(DATA SUPPLIED begins)
-- ==== Sys2Proof/Tests/Slice0.lean ====
section
/-! SUPPORT. The model's own tests. Expected values are the spec's: the examples of its rules and the vectors of
95_test_vectors.md, named in each comment. Last come witnesses: concrete states and operands that meet the
hypotheses of the statements, clause by clause. -/

namespace Sys2Proof.Tests

open Sys2Proof Sys2Proof.Machine

set_option maxRecDepth 8000

/-! ## Helpers -/

/-- The unit after reset and TableInit. -/
def ready : State := State.reset.tableInit

/-- The same with capacity LMAX = 2, the least legal one (R4). -/
def small : State := { ready with lmax := ⟨2, by decide⟩ }

/-- A ready unit with these two scalars. -/
def withS (x y : Byte) : State := (ready.setS 0 x).setS 1 y

/-- The state of an outcome. -/
def after : Host.Outcome State Fault Refusal → Option State
  | .next t => some t
  | .fault _ => none
  | .refused _ => none

/-- What a command leaves in a scalar register, with its response. -/
def scalarAfter (i : Instr) (s : State) (r : SReg) : Option (Byte × List Word) :=
  (after (exec i s)).map fun t => (t.S r, t.responses)

/-- What a command leaves in a polynomial register, with its response. -/
def polyAfter (i : Instr) (s : State) (k : PReg) : Option (Poly × List Word) :=
  (after (exec i s)).map fun t => (t.P k, t.responses)

/-- STATUS after a command, with its response. -/
def statusAfter (i : Instr) (s : State) : Option (Half × List Word) :=
  (after (exec i s)).map fun t => (t.statusWord, t.responses)

/-! ## WellFormed: the ill-formed terms it refuses (R52 step 4) -/

theorem test_wf_csrrd_two : (Instr.csrrd 2).wellFormed = false := by decide
theorem test_wf_csrrd_one : (Instr.csrrd 1).wellFormed = true := by decide
theorem test_wf_pdivr_equal_destinations : (Instr.pdivr 2 2 1 0).wellFormed = false := by decide
theorem test_wf_pdivr_different_destinations : (Instr.pdivr 2 3 1 0).wellFormed = true := by decide

/-! ## Decoding: one word per command, from the rules' examples -/

theorem test_decode_nop : decode 0x00000000 = .ok .nop := by decide
theorem test_decode_clrerr : decode 0x01000000 = .ok .clrerr := by decide
theorem test_decode_csrrd : decode 0x02000001 = .ok (.csrrd 1) := by decide
theorem test_decode_sli : decode 0x08300053 = .ok (.sli 3 0x53) := by decide
theorem test_decode_srd : decode 0x09030000 = .ok (.srd 3) := by decide
theorem test_decode_gfadd : decode 0x10201000 = .ok (.gfadd 2 0 1) := by decide
theorem test_decode_gfsub : decode 0x11201000 = .ok (.gfsub 2 0 1) := by decide
theorem test_decode_gfmul : decode 0x12201000 = .ok (.gfmul 2 0 1) := by decide
theorem test_decode_gfdiv : decode 0x13201000 = .ok (.gfdiv 2 0 1) := by decide
theorem test_decode_gfpow : decode 0x14201000 = .ok (.gfpow 2 0 1) := by decide
theorem test_decode_gfpowi : decode 0x15100019 = .ok (.gfpowi 1 0 25) := by decide
theorem test_decode_gflog : decode 0x16100000 = .ok (.gflog 1 0) := by decide
theorem test_decode_gfalog : decode 0x17100000 = .ok (.gfalog 1 0) := by decide
theorem test_decode_pclr : decode 0x20200000 = .ok (.pclr 2) := by decide
theorem test_decode_papp : decode 0x210000EC = .ok (.papp 0 0xEC) := by decide
theorem test_decode_papps : decode 0x22110000 = .ok (.papps 1 1) := by decide
theorem test_decode_prd : decode 0x23010001 = .ok (.prd 1 1) := by decide
theorem test_decode_pget : decode 0x24400005 = .ok (.pget 4 0 5) := by decide
theorem test_decode_plen : decode 0x25030000 = .ok (.plen 3) := by decide
theorem test_decode_pdeg : decode 0x26000000 = .ok (.pdeg 0) := by decide
theorem test_decode_pmov : decode 0x27300000 = .ok (.pmov 3 0) := by decide
theorem test_decode_padd : decode 0x28012000 = .ok (.padd 0 1 2) := by decide
theorem test_decode_psub : decode 0x29012000 = .ok (.psub 0 1 2) := by decide
theorem test_decode_pmul : decode 0x2A012000 = .ok (.pmul 0 1 2) := by decide
theorem test_decode_pdivr : decode 0x2B320100 = .ok (.pdivr 3 1 2 0) := by decide
theorem test_decode_peval : decode 0x2C001000 = .ok (.peval 0 0 1) := by decide
theorem test_decode_genpoly : decode 0x30000005 = .ok (.genpoly 0 5) := by decide
theorem test_decode_pshl : decode 0x40100002 = .ok (.pshl 1 0 2) := by decide
theorem test_decode_rsenc : decode 0x41100002 = .ok (.rsenc 1 0 2) := by decide

/-- Every register and the greatest immediate (V-E21's command with other operands, V-X6's bound). -/
theorem test_encode_last_registers : encode (.pget 7 3 255) = 0x247300FF := by decide

/-- Rejections by name: V-X1, V-X4, V-X5, V-X6, V-X7. -/
theorem test_decode_reserved : decode 0x03000000 = .error .reservedOpcode := by decide
theorem test_decode_unused_imm : decode 0x10123001 = .error .unusedFieldNonzero := by decide
theorem test_decode_unused_e : decode 0x00000100 = .error .unusedFieldNonzero := by decide
theorem test_decode_scalar_eight : decode 0x10801000 = .error .specifierOutOfRange := by decide
theorem test_decode_poly_four : decode 0x28400000 = .error .specifierOutOfRange := by decide
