-- ==== Sys2Proof/Machine/Requests.lean ====
section
/-! DEFINITION. What each request does once its frame is taken: its checks in their order, its effects, its status and its reply content (R158, R160,
section 9.6 and the owning rules). -/

namespace Sys2Proof.Machine

/-- The outcome of a request's taking: the status, the content after it, and the state with the effects made (R158, R160). -/
structure Answer where
  status : Status
  content : List Byte
  state : State
  deriving DecidableEq, Repr

/-- A refused request changes nothing and reports its status alone (R160). -/
def refuse (s : State) (st : Status) : Answer := ⟨st, [], s⟩

/-- An accepted request that reports nothing but its status (R160). -/
def accept (changed : Bool) (s : State) : Answer := ⟨acceptedStatus changed, [], s⟩

/-- An accepted request with content (R160). -/
def report (content : List Byte) (s : State) : Answer := ⟨.done, content, s⟩

/-- Change the Management Line Interface's own state. -/
def State.updLine (s : State) (f : Line → Line) : State := { s with line := f s.line }

/-! ### Identify, Commission, Restart -/

/-- Identify: the report, then the count cleared if the flag says so (R161). -/
def answerIdentify (body : List Byte) (s : State) : Answer :=
  if body.length ≠ 1 then refuse s .badFrame
  else
    match flagOfByte (byteAt body 0) with
    | none => refuse s .badField
    | some clear =>
      report (identifyContent s) (s.updLine fun l => { l with errorCount := if clear then 0 else l.errorCount })

/-- Commission (R171). -/
def answerCommission (body : List Byte) (s : State) : Answer :=
  if body.length ≠ 1 then refuse s .badFrame
  else
    match profileOfByte (byteAt body 0) with
    | none => refuse s .badIndex
    | some i =>
      match s.unit.unitState with
      | .running => refuse s .wrongState
      | .held => accept false (s.enterRunning i none)

/-- Restart: its reset waits for the end of the reply, or for the taking of a broadcast (R159, R172). -/
def answerRestart (body : List Byte) (s : State) : Answer :=
  if body.length ≠ 0 then refuse s .badFrame
  else accept false (s.updLine fun l => { l with restartPending := true })

/-! ### Settings -/

/-- Write one port's settings in one profile; in the profile in force while RUNNING, an admin difference acts first and a priority difference
second, and one evaluation follows a priority change (R15, R16, R18). -/
def State.storePort (s : State) (i : Fin 2) (p : Port) (new : PortSettings) : State :=
  let old := (s.settings.profiles.get i).get p
  let s : State := { s with settings := s.settings.writePort i p new }
  if i = s.settings.inForce ∧ s.unit.unitState = .running then
    let r := if new.admin = old.admin then (s, FollowUp.none) else s.applyAdmin p new.admin
    if new.priority = old.priority then r.1.follow r.2
    else (r.1.applyPriority p new.priority).evaluate .setting
  else s

/-- Set Port (R15). -/
def answerSetPort (body : List Byte) (s : State) : Answer :=
  if body.length ≠ 9 then refuse s .badFrame
  else
    match profileOfByte (byteAt body 0) with
    | none => refuse s .badIndex
    | some i =>
      match portOfByte (byteAt body 1) with
      | none => refuse s .badPort
      | some p =>
        match flagOfByte (byteAt body 2), priorityOfByte (byteAt body 3) with
        | some admin, some priority =>
          let x := carriedPort body admin priority
          accept (x.take != x) (s.storePort i p x.take)
        | _, _ => refuse s .badField

/-- Set Grades (R13). -/
def answerSetGrades (body : List Byte) (s : State) : Answer :=
  if body.length ≠ 14 then refuse s .badFrame
  else
    let g := carriedGrades body
    accept (takeGrades g != g) { s with settings := { s.settings with grades := takeGrades g } }

/-- Store timing settings; a change of the inrush slots makes one arbiter run (R44, R112). -/
def State.storeTiming (s : State) (t : Timing) : State :=
  let before := s.settings.timing.inrushSlots
  let s : State := { s with settings := { s.settings with timing := t } }
  if t.inrushSlots = before then s else s.arbiterRun

/-- Set Timing (R44). -/
def answerSetTiming (body : List Byte) (s : State) : Answer :=
  if body.length ≠ 19 then refuse s .badFrame
  else
    let t := carriedTiming body
    accept (t.take != t) (s.storeTiming t.take)

/-- Store supply settings, with the evaluation that follows (R80). -/
def State.storeSupply (s : State) (g : SupplySettings) : State :=
  State.evaluate { s with settings := { s.settings with supply := g } } .setting

/-- Set Supply (R80, R87). -/
def answerSetSupply (body : List Byte) (s : State) : Answer :=
  if body.length ≠ 22 then refuse s .badFrame
  else
    let g := carriedSupply body
    accept (g.take != g) (s.storeSupply g.take)

/-- The latest voltage taken again by the new table; a switch it makes has no evaluation of its own (R65). -/
def State.rematch (s : State) : State :=
  match s.supply.latestVoltage with
  | none => s
  | some v => (s.windowRules (s.settings.matchWindow v)).1

/-- Store the default budget, with the re-match and the one evaluation (R64, R65). -/
def State.storeDefaultBudget (s : State) (budget : Nat) : State :=
  (State.rematch { s with settings := { s.settings with defaultBudget := budget } }).evaluate .setting

/-- Store one of windows 1 to 4, with the re-match and the one evaluation (R64, R65). -/
def State.storeWindow (s : State) (place : Fin 4) (w : Window) : State :=
  (State.rematch
    { s with settings := { s.settings with windows := s.settings.windows.set place.val w place.isLt } }).evaluate .setting

/-- Set Window for index 0: the default budget alone (R64). -/
def answerDefaultBudget (body : List Byte) (s : State) : Answer :=
  if body.length ≠ 4 then refuse s .badFrame
  else
    let budget := read24 body 1
    accept (takeBudget budget != budget) (s.storeDefaultBudget (takeBudget budget))

/-- Set Window for index 1 to 4 (R64): a window left enabled needs its low bound below its high bound. -/
def answerWindow (place : Fin 4) (body : List Byte) (s : State) : Answer :=
  if body.length ≠ 9 then refuse s .badFrame
  else
    match flagOfByte (byteAt body 1) with
    | none => refuse s .badField
    | some enabled =>
      let w := carriedWindow body enabled
      if enabled ∧ w.take.high ≤ w.take.low then refuse s .badField
      else accept (w.take != w) (s.storeWindow place w.take)

/-- Set Window: the index is judged before the length (R64, R174). -/
def answerSetWindow (body : List Byte) (s : State) : Answer :=
  match body with
  | [] => refuse s .badFrame
  | b :: _ =>
    match windowOfByte b.toNat with
    | none => refuse s .badIndex
    | some w =>
      if h : w.val = 0 then answerDefaultBudget body s else answerWindow ⟨w.val - 1, by omega⟩ body s

/-- Put a profile in force; while RUNNING the differences are applied in three passes: admin, priority, one evaluation (R20). -/
def State.switchProfile (s : State) (i : Fin 2) : State :=
  let old := s.settings.profiles.get s.settings.inForce
  let new := s.settings.profiles.get i
  let s : State := { s with settings := { s.settings with inForce := i } }
  match s.unit.unitState with
  | .held => s
  | .running =>
    let s := allPorts.foldl
      (fun s p => if (new.get p).admin = (old.get p).admin then s else (s.applyAdmin p (new.get p).admin).1) s
    let s := allPorts.foldl
      (fun s p => if (new.get p).priority = (old.get p).priority then s else s.applyPriority p (new.get p).priority) s
    s.evaluate .setting

/-- Select Profile (R20). -/
def answerSelectProfile (body : List Byte) (s : State) : Answer :=
  if body.length ≠ 1 then refuse s .badFrame
  else
    match profileOfByte (byteAt body 0) with
    | none => refuse s .badIndex
    | some i => accept false (s.switchProfile i)

/-! ### Port Command -/

/-- Write a port's admin setting in the profile in force (R40). -/
def State.writeAdmin (s : State) (p : Port) (admin : Bool) : State :=
  { s with settings := s.settings.writePort s.settings.inForce p { s.portSettings p with admin := admin } }

/-- ENABLE (R40). -/
def answerEnable (p : Port) (s : State) : Answer := accept false ((s.writeAdmin p true).enablePort p)

/-- DISABLE, with the run its effects ask for (R40, R16, R109, R137). -/
def answerDisable (p : Port) (s : State) : Answer :=
  let r := (s.writeAdmin p false).disablePort p
  accept false (r.1.follow r.2)

/-- A CEILING port's recycle count becomes 0; a SEAT port has none (R41). -/
def State.clearRecycleCount (s : State) (p : Port) : State :=
  match ceilingOf p with
  | some c => s.updCeiling c fun r => { r with recycleCount := 0 }
  | none => s

/-- CLEAR (R41). -/
def answerClear (p : Port) (s : State) : Answer :=
  match (s.port p).state with
  | .lockout => accept false (((s.updPort p fun r => { r with faultCount := 0 }).clearRecycleCount p).enterSearch p)
  | .faultHold => accept false (s.updPort p fun r => { r with faultCount := 0 })
  | _ => refuse s .wrongState

/-- A forced recycle: the count is neither raised nor compared (R151). -/
def State.recycleForced (s : State) (c : Ceiling) : State :=
  (s.enterRecycle (ceilingPort c)).post (.recycled c (s.ceiling c).recycleCount true)

/-- RECYCLE (R151). -/
def answerRecycle (p : Port) (s : State) : Answer :=
  match ceilingOf p with
  | none => refuse s .notCeiling
  | some c => if (s.port p).state = .on then accept false (s.recycleForced c) else refuse s .wrongState

/-- What each Port Command does to its port (section 2.10, section 8.4). -/
def answerCommand : PortCommand → Port → State → Answer
  | .enable => answerEnable
  | .disable => answerDisable
  | .clear => answerClear
  | .recycle => answerRecycle

/-- Port Command, checked in the order of R39; a byte that a check would read and that is missing is a BAD_FRAME (R174). -/
def answerPortCommand (body : List Byte) (s : State) : Answer :=
  match s.unit.unitState, body with
  | .held, _ => refuse s .held
  | .running, [] => refuse s .badFrame
  | .running, b :: rest =>
    match portOfByte b.toNat, rest with
    | none, _ => refuse s .badPort
    | some _, [] => refuse s .badFrame
    | some p, c :: extra =>
      match commandOfByte c, extra with
      | none, _ => refuse s .badField
      | some _, _ :: _ => refuse s .badFrame
      | some k, [] => answerCommand k p s

/-! ### Shed To -/

/-- Set or remove the imposed cap, with its evaluation (R88). -/
def State.impose (s : State) (cap : Option Nat) : State :=
  State.evaluate { s with ledger := { s.ledger with imposedCap := cap } } .imposed

/-- Shed To (R88): with the selector NONE the cap bytes are not read (R174). -/
def answerShedTo (body : List Byte) (s : State) : Answer :=
  if body.length ≠ 4 then refuse s .badFrame
  else
    match flagOfByte (byteAt body 0) with
    | none => refuse s .badField
    | some false => accept false (s.impose none)
    | some true =>
      let cap := read24 body 1
      accept (clamp 0 maxBudget cap != cap) (s.impose (some (clamp 0 maxBudget cap)))

/-! ### The reads -/

/-- Read Port: the peak excursion is reported, then cleared if the flag says so (R12). -/
def answerReadPort (body : List Byte) (s : State) : Answer :=
  if body.length ≠ 2 then refuse s .badFrame
  else
    match portOfByte (byteAt body 0), flagOfByte (byteAt body 1) with
    | none, _ => refuse s .badPort
    | some _, none => refuse s .badField
    | some p, some clear =>
      report (portContent s p)
        (s.updPort p fun r => { r with peakExcursion := if clear then 0 else r.peakExcursion })

/-- Read Ledger (R104). -/
def answerReadLedger (body : List Byte) (s : State) : Answer :=
  if body.length ≠ 0 then refuse s .badFrame else report (ledgerContent s) s

/-- Read Queue (R121). -/
def answerReadQueue (body : List Byte) (s : State) : Answer :=
  if body.length ≠ 1 then refuse s .badFrame
  else if 1 ≤ byteAt body 0 ∧ byteAt body 0 ≤ 56 then report (queueContent s (byteAt body 0)) s
  else refuse s .badIndex

/-- Read Stack (R139). -/
def answerReadStack (body : List Byte) (s : State) : Answer :=
  if body.length ≠ 1 then refuse s .badFrame
  else if 1 ≤ byteAt body 0 ∧ byteAt body 0 ≤ 6 then report (stackContent s (byteAt body 0)) s
  else refuse s .badIndex

/-- Read Gap: the capture is reported, then emptied, and the count becomes 0 (R77). -/
def answerReadGap (body : List Byte) (s : State) : Answer :=
  if body.length ≠ 0 then refuse s .badFrame
  else report (gapContent s) (s.updSupply fun m => { m with capture := none, gapsSinceRead := 0 })

/-- Remove notices up to a maximum: URGENT first, then ROUTINE, each oldest first; the overflow flag is cleared (R163). -/
def NoticeQueue.remove (q : NoticeQueue) (count : Nat) : List Notice × NoticeQueue :=
  let rest := count - q.urgent.length
  (q.urgent.take count ++ q.routine.take rest, ⟨q.urgent.drop count, q.routine.drop rest, false⟩)

/-- Take Notices (R163). -/
def answerTakeNotices (body : List Byte) (s : State) : Answer :=
  if body.length ≠ 1 then refuse s .badFrame
  else
    let carried := byteAt body 0
    let r := s.notices.remove (clamp 1 8 carried)
    ⟨acceptedStatus (clamp 1 8 carried != carried),
      noticesContent r.1 s.notices.overflow r.2.urgent.length r.2.routine.length, { s with notices := r.2 }⟩

/-! ### The requests together -/

/-- The handler of each request kind (section 9.6). -/
def handler : RequestKind → List Byte → State → Answer
  | .identify => answerIdentify
  | .commission => answerCommission
  | .restart => answerRestart
  | .setPort => answerSetPort
  | .setGrades => answerSetGrades
  | .setTiming => answerSetTiming
  | .setSupply => answerSetSupply
  | .setWindow => answerSetWindow
  | .selectProfile => answerSelectProfile
  | .portCommand => answerPortCommand
  | .shedTo => answerShedTo
  | .readPort => answerReadPort
  | .readLedger => answerReadLedger
  | .readQueue => answerReadQueue
  | .readStack => answerReadStack
  | .readGap => answerReadGap
  | .takeNotices => answerTakeNotices

/-- The answer to a frame of any kind sent to the unit; an unknown kind is a BAD_FRAME (R158). -/
def answerKind (kind : Byte) (body : List Byte) (s : State) : Answer :=
  match kindOfCode kind with
  | some k => handler k body s
  | none => refuse s .badFrame

end Sys2Proof.Machine
end

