/-- The multiples of 50 mW at or above the rounded figure are those at or above the raw one, so the rounded figure is the least of them (R96). -/
theorem roundedAllocation_le_iff {power loss q : Nat} (hq : 50 ∣ q) :
    roundedAllocation power loss ≤ q ↔ power * (1000 + loss) ≤ 1000 * q := by
  obtain ⟨k, rfl⟩ := hq
  unfold roundedAllocation
  omega

theorem raw_le_roundedAllocation (power loss : Nat) :
    power * (1000 + loss) ≤ 1000 * roundedAllocation power loss :=
  (roundedAllocation_le_iff (dvd_roundedAllocation power loss)).mp (Nat.le_refl _)

/-- Neither the rounding nor the loss allowance takes anything from the grade's power. -/
theorem power_le_roundedAllocation (power loss : Nat) : power ≤ roundedAllocation power loss := by
  have hloss : power * 1000 ≤ power * (1000 + loss) := Nat.mul_le_mul_left power (Nat.le_add_right 1000 loss)
  have hraw := raw_le_roundedAllocation power loss
  omega

theorem computeAllocation_of_grade {s : State} {p : Port} {g : Fin 7} (hg : (s.port p).grade = some g) :
    s.computeAllocation p = allocationFor (s.settings.grades.get g) (s.portSettings p).loss (s.portSettings p).cap := by
  rw [State.computeAllocation, hg, Option.getD_some]

/-- Settles O43: the rounded figure is the least multiple, and either it or the cap below it is the allocation. -/
theorem allocationIsRoundedThenCapped : Obligations.AllocationIsRoundedThenCapped := by
  refine ⟨fun s p g hg => computeAllocation_of_grade hg, fun power loss cap => ⟨?leastThenCut, ?range⟩⟩
  case leastThenCut =>
    refine ⟨roundedAllocation power loss, dvd_roundedAllocation power loss, raw_le_roundedAllocation power loss,
      fun q hq hraw => (roundedAllocation_le_iff hq).mpr hraw, fun hcut => ?_, fun hfits => ?_⟩
    · rw [allocationFor_eq, if_pos hcut]
    · rw [allocationFor_eq, if_neg (Nat.not_lt_of_le hfits)]
  case range =>
    intro hpower _ _ hcapLow hcapHigh hcap
    rw [allocationFor_eq]
    split
    · exact ⟨hcap, hcapLow, hcapHigh⟩
    · next hfits =>
      exact ⟨dvd_roundedAllocation power loss, Nat.le_trans hpower (power_le_roundedAllocation power loss),
        Nat.le_trans (Nat.le_of_not_lt hfits) hcapHigh⟩

/-! ### The free figure by kind and priority -/

theorem fits_iff (s : State) (e : QueueEntry) :
    s.fits e = true ↔ ((s.computeAllocation e.port).1 : Int) ≤ s.freeFigure e := decide_eq_true_iff

section
variable {s : State} {e : QueueEntry}

theorem freeFigure_ordinary_lower (hk : e.kind = .ordinary) (hp : e.priority ≠ 0) :
    s.freeFigure e = (s.ledger.available : Int) - s.committed - s.pledged - s.topReserve := by
  simp [State.freeFigure, hk, hp]

theorem freeFigure_ordinary_top (hk : e.kind = .ordinary) (hp : e.priority = 0) :
    s.freeFigure e = (s.ledger.available : Int) - s.committed - s.pledged := by
  simp [State.freeFigure, hk, hp]

/-- A marked entry is tested against the room that the other ports' pledges leave (R98). -/
theorem freeFigure_marked (hk : e.kind = .marked) {pledge : Nat} (hm : (s.port e.port).mark = some pledge) :
    s.freeFigure e = (s.ledger.available : Int) - s.committed - ((s.pledged : Int) - pledge) := by
  simp [State.freeFigure, hk, hm]

/-- With a slot free the walk grants a RESERVED entry and goes on, whatever the free figure and the level of the walk (R98, R115). -/
theorem walk_reserved (hk : e.kind = .reserved) (hslot : s.inrushCount < s.settings.timing.inrushSlots)
    (rest : List QueueEntry) (level : Option Priority) (passed : List Port) (granted : Bool) :
    walk (e :: rest) level passed granted s = walk rest level passed granted (s.grantReserved e.port) := by
  rw [walk, if_neg (Nat.not_le_of_lt hslot), if_pos hk]

end

/-- Settles O44: one free figure a clause, and the walk's own step for a RESERVED entry. -/
theorem fitTestByKindAndPriority : Obligations.FitTestByKindAndPriority := by
  intro s e a room
  refine ⟨fun hk hp => ?lower, fun hk hp => ?top, fun hk pledge hm => ?marked, fun hk hslot => walk_reserved hk hslot⟩
  case lower => rw [fits_iff, freeFigure_ordinary_lower hk hp]
  case top => rw [fits_iff, freeFigure_ordinary_top hk hp]
  case marked => rw [fits_iff, freeFigure_marked hk hm]

end Sys2Proof.Machine
end

section
/-! PROOFS. Which moves of a port and which other changes the commands are made of, and what every one of them keeps, every step keeps: the case split
over the commands and over the requests is made here once. -/

namespace Sys2Proof.Machine

/-! ### The moves of a port -/

/-- The port states in which a port stands on no list: not on the commit list, not in the queue, not in a shed record (R90, R105, R123). -/
def PortState.idle : PortState → Bool
  | .dormant | .disabled | .search | .classify | .faultHold | .lockout => true
  | .queued | .inrush | .on | .recycle | .shed => false

/-- The port states in which a port may carry a restore mark (R134). -/
def PortState.bearsMark : PortState → Bool
  | .search | .classify | .queued => true
  | _ => false

/-- A record that settles: it ends in an idle state other than DORMANT, and a mark that it carries then it carried before and carried on into a state
that may bear it. -/
structure PortRecord.SettlesTo (r r' : PortRecord) : Prop where
  idle : r'.state.idle = true
  awake : r'.state ≠ .dormant
  mark : r'.mark.isSome = true → r.mark.isSome = true ∧ (r.state.bearsMark = true → r'.state.bearsMark = true)

/-- A record as DISABLED leaves it: front end off and no mark (R16). -/
def PortRecord.turnOff (r : PortRecord) : PortRecord := { r.enter .disabled with switch := .off, mark := none }

/-- What a property needs to be kept by the runs that events ask for (R102, R113). -/
structure KeptByRunning (P : State → Prop) : Prop where
  arbiterRun : ∀ (s : State), P s → P s.arbiterRun
  restoreRun : ∀ (s : State), P s → P s.restoreRun

theorem KeptByRuns.running {P : State → Prop} (h : KeptByRuns P) : KeptByRunning P where
  arbiterRun := arbiterRun_keeps h
  restoreRun := restoreRun_keeps h

/-- The follow-up run of a change keeps what the runs keep (R16, R109). -/
theorem KeptByRunning.follow {P : State → Prop} (h : KeptByRunning P) (s : State) (k : FollowUp) (hs : P s) : P (s.follow k) := by
  cases k with
  | none => exact hs
  | arbiter => exact h.arbiterRun s hs
  | restore => exact h.restoreRun s hs

/-- What a property needs to be kept by every move of a port: between idle states, out of the queue, off the commit list, out of a shed record, into the
queue, and along INRUSH, ON, OFF_TIME and WAIT_SLOT. -/
structure KeptByMoves (P : State → Prop) : Prop extends KeptByRunning P where
  settle : ∀ (s : State) (p : Port) (f : PortRecord → PortRecord), (s.port p).state.idle = true →
    ((s.port p).state = .dormant → s.unit.unitState = .running) → (s.port p).SettlesTo (f (s.port p)) → P s → P (s.updPort p f)
  leave : ∀ (s : State) (p : Port) (f : PortRecord → PortRecord), (s.port p).state = .queued →
    (s.port p).SettlesTo (f (s.port p)) → P s → P ((s.leaveQueue p).updPort p f)
  release : ∀ (s : State) (p : Port) (f : PortRecord → PortRecord), (s.port p).state = .inrush ∨ (s.port p).state = .on →
    (s.port p).SettlesTo (f ((s.release p).port p)) → P s → P ((s.release p).updPort p f)
  disable : ∀ (s : State) (p : Port) (f : PortRecord → PortRecord), (s.port p).state.committed = true →
    (s.port p).SettlesTo (f ((s.release p).port p)) → P s → P (((s.leaveQueue p).release p).updPort p f)
  unshed : ∀ (s : State) (p : Port) (f : PortRecord → PortRecord), (s.port p).state = .shed →
    (s.port p).SettlesTo (f (s.port p)) → P s → P ((s.shrinkRecord p).updPort p f)
  join : ∀ (s : State) (p : Port), (s.port p).state = .classify → P s → P (s.enterQueued p)
  ramp : ∀ (s : State) (p : Port), (s.port p).state = .inrush → P s → P (s.enterOn p)
  recycle : ∀ (s : State) (c : Ceiling), (s.port (ceilingPort c)).state = .on → P s → P (s.enterRecycle (ceilingPort c))
  await : ∀ (s : State) (c : Ceiling), (s.port (ceilingPort c)).state = .recycle →
    (s.port (ceilingPort c)).recyclePhase = some .offTime → P s →
    P ((s.updPort (ceilingPort c) fun r => { r with recyclePhase := some .waitSlot, countdown := .idle }).joinQueue
      (ceilingPort c) .reserved)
(DATA SUPPLIED ends)
**WORK INSTRUCTIONS**
With "inrushSlots" as the word to match, copy each line of the records that has it.

**RESULT**
  let before := s.settings.timing.inrushSlots
  if t.inrushSlots = before then s else s.arbiterRun
theorem walk_reserved (hk : e.kind = .reserved) (hslot : s.inrushCount < s.settings.timing.inrushSlots)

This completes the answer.